◆ **WORK INSTRUCTION**
Go through the data and copy every line in which "skipping" appears.

Saved entries
==========

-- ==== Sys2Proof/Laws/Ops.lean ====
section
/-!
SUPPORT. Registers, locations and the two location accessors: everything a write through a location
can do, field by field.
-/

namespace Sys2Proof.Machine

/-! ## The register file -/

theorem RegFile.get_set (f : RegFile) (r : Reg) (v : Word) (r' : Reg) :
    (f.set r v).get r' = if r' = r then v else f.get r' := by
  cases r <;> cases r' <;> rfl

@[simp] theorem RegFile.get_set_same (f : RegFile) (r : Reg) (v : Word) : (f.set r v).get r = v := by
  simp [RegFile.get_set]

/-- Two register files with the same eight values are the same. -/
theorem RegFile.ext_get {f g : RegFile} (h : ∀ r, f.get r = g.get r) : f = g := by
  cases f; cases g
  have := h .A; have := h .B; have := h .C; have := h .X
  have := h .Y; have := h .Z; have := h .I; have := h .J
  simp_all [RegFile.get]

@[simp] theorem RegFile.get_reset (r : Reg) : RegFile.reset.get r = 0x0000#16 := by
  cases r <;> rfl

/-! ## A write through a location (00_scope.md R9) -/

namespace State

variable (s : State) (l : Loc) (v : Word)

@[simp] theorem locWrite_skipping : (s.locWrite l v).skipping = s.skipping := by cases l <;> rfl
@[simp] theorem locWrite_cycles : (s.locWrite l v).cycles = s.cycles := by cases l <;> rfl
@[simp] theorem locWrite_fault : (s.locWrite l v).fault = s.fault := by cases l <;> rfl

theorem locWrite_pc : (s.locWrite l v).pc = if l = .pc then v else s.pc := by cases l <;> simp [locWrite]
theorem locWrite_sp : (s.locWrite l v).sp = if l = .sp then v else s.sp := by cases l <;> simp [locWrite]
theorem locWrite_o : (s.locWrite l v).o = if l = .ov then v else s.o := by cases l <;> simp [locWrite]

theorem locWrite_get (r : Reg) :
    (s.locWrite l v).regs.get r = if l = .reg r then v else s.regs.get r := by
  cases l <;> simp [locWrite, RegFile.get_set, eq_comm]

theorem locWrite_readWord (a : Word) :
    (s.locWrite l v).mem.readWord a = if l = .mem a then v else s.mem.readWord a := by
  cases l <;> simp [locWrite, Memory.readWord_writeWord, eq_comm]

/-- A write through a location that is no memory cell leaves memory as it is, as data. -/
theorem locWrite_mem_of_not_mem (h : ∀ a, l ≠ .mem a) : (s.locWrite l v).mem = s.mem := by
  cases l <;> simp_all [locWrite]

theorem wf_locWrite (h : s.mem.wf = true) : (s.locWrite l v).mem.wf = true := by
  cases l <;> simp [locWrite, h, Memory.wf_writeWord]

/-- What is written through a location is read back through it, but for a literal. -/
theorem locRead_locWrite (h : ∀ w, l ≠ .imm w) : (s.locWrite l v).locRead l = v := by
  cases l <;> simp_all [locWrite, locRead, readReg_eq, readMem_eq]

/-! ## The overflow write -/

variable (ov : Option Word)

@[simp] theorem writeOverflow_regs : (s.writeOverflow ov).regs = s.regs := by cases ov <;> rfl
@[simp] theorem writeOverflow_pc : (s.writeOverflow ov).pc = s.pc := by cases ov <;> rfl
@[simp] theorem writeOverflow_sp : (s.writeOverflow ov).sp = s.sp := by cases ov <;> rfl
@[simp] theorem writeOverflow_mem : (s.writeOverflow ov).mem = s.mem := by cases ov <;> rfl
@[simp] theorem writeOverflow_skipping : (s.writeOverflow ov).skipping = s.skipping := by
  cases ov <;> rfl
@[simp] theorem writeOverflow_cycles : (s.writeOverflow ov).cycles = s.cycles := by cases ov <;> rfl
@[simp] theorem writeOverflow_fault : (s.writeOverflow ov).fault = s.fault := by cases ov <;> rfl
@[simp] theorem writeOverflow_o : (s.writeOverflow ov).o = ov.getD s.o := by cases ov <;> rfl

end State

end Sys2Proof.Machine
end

==========

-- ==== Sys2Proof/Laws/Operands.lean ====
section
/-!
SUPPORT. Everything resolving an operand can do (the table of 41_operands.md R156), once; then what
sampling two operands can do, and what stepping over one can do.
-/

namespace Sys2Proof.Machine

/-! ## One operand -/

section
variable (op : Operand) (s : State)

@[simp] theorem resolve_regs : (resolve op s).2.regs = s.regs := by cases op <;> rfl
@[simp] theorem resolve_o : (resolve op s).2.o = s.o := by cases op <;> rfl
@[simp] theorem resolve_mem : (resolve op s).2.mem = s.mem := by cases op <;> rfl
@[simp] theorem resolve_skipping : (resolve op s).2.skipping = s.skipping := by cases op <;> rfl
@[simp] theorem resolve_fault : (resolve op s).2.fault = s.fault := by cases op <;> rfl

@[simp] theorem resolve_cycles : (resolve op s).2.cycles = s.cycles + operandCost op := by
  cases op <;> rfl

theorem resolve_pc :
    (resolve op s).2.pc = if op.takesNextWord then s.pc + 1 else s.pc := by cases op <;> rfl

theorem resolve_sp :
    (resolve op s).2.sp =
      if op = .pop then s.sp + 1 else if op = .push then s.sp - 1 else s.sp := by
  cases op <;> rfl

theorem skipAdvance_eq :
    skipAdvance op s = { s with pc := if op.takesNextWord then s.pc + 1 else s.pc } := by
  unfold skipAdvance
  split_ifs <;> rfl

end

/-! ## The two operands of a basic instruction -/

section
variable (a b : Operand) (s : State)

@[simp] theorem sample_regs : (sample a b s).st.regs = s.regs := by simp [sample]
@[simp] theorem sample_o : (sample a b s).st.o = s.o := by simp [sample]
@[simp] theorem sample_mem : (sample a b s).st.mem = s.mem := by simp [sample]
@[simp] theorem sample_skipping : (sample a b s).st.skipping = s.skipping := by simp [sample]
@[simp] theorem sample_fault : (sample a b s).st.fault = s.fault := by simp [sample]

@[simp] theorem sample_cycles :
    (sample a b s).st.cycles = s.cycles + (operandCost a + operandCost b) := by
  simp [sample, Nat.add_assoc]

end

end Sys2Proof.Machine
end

==========

◆ **TASK RESPONSE**
@[simp] theorem locWrite_skipping : (s.locWrite l v).skipping = s.skipping := by cases l <;> rfl
@[simp] theorem writeOverflow_skipping : (s.writeOverflow ov).skipping = s.skipping := by
@[simp] theorem resolve_skipping : (resolve op s).2.skipping = s.skipping := by cases op <;> rfl
@[simp] theorem sample_skipping : (sample a b s).st.skipping = s.skipping := by simp [sample]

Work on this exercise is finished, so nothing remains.